HPLC Analytical System. Analysis of radioactive E₂ metabolites was performed with an HPLC system coupled with in-line radioactivity and UV detection. The HPLC system consisted of a Waters 2690 separation module (Waters, Milford, MA), a radioactivity detector (ß-RAM; IN/US Systems, Inc., Tampa, FL), a Waters UV detector (model 484), and an Ultracarb 5 ODS column (150 x 4.60 mm; Phenomenex, Torrance, CA). The solvent system for the separation of E₂, estrone, and their metabolites consisted of acetonitrile (solvent A), water (solvent B), and methanol (solvent C).
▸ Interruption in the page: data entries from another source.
/-- R592, R677: a read that waits or has selected a record ends without consuming it. -/
def ReportQ.dropRead (q : ReportQ) (r : Nat) : ReportQ :=
  match q.reads with
  | [] => q
  | x :: _ =>
    let recs := if x.ring = r then q.recs.map (fun c => { c with selected := false }) else q.recs
    { q with recs := recs, reads := q.reads.filter (fun y => y.ring != r) }

/-- R592: a release keeps running without a completion. -/
def Partition.dropRing (p : Partition) (r : Nat) : Partition :=
  { p with scrub := p.scrub.map (fun x => if x.ring = some r then { x with ring := none } else x) }

/-- A load ends: the slot takes its next state, and the load no longer holds a previous key (R709). -/
def State.endLoad (s : State) (p n : Nat) (y : ImageSlot) : State :=
  s.modPart p (fun x => { x.setSlot n y with prevHolders := x.prevHolders.filter (· != n) })

/-- R592, R713: the plaintext that a load of a sealed image has written is erased. -/
def State.erasePlain (s : State) (p n : Nat) : State :=
  if headSealed ((s.partOf p).slot n).loadHead then s.eraseHalf p n else s

/-- R496, R703: a load that fails leaves its slot EMPTY, and a new leaf says so. -/
def State.emptySlot (s : State) (p n : Nat) : State := ((s.endLoad p n {}).bump (Ctr.partImageLoadFail p)).issueLeaf p

/-- R496, R592: the loads of ring `r` end. -/
def State.dropLoads (s : State) (r : Nat) : State :=
  (List.range s.partsN).foldl (fun (s : State) p =>
    [0, 1].foldl (fun (s : State) n => if ((s.partOf p).slot n).loadRing = some r then (s.erasePlain p n).emptySlot p n else s) s) s

/-- A ring number that no ring and no association has: it stands where the ring of a running command has been cut off. -/
def noRing : Nat := 65535

/-- R592, R744: an unlock that waits for its instant keeps running without a completion. -/
def Wing.dropRing (x : Wing) (r : Nat) : Wing :=
  { x with locks := x.locks.map (fun (e : Nat × Lock) =>
      if e.2.unlocking = some r then (e.1, { e.2 with unlocking := some noRing }) else e) }

/-- R592: the commands of one ring are cut off; a SNAPSHOT into the window needs no host memory and goes on. -/
def State.cutRing (s : State) (r : Nat) : State :=
  let s := s.dropLoads r
  { s with
    rqs := s.rqs.map (fun e => (e.1, e.2.dropRead r))
    parts := s.parts.map (fun e => (e.1, e.2.dropRing r))
    obs := { s.obs with snaps := s.obs.snaps.filterMap (fun (x : Snap) =>
      if x.ring = some r then (if x.toHost then none else some { x with ring := some noRing }) else some x) }
    wing0 := s.wing0.dropRing r
    wing1 := s.wing1.dropRing r
    pair := { s.pair with
      waitRings := s.pair.waitRings.filter (· != r)
      prepared := s.pair.prepared.map (fun x => if x.ring = r then { x with ring := noRing } else x) } }

/-- R592, R618: a ring goes, and its commands are cut off. -/
def State.removeRing (s : State) (r : Nat) : State :=
  { s.cutRing r with host := { (s.cutRing r).host with rings := mdel (s.cutRing r).host.rings r } }

/-- Rings of a function: global numbers. -/
def State.ringsOf (s : State) (fn : Nat) : List Nat := (s.host.rings.filter (fun e => e.2.fn == fn)).map (·.1)

/-- R592, R843: a queued staging transfer of the function that has not finished discards the staging. -/
def State.cutTransfers (s : State) (fn : Nat) : State :=
  match s.boot.staging with
  | none => s
  | some g =>
    if g.owner = fn ∧ g.transfers ≠ [] then
      { s with boot := { s.boot with staging := none, lastResult := 6 } }
    else s

/-- R592, R620, R631: COMMAND envelopes of a ring that have not been fetched are discarded with its entries. -/
def State.dropSlots (s : State) (fn localIx : Nat) : State :=
  let f := s.func fn
  if f.bounce then s.setFunc fn { f with ownSeq := mput f.ownSeq localIx (mget 0 f.cmdSeq localIx) } else s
The solvent gradient (solvent A/solvent B/solvent C) used for the selective separation of various polar estrogen metabolites (method I) was as follows: 8 min of an isocratic elution at 16:68:16, 7 min of a concave gradient (curve number 9) to 18:64:18, 13 min of a concave gradient (curve number 8) to 20:59:21, 10 min of a convex gradient (curve number 2) to 22:57:21, 13 min of a concave gradient (curve number 8) to 58:21:21, followed by a 0.1-min step to 92:5:3 and an 8.9-min isocratic period at 92:5:3. The gradient was then returned to the initial condition (16:68:16) and held for 10 min before analysis of the next sample.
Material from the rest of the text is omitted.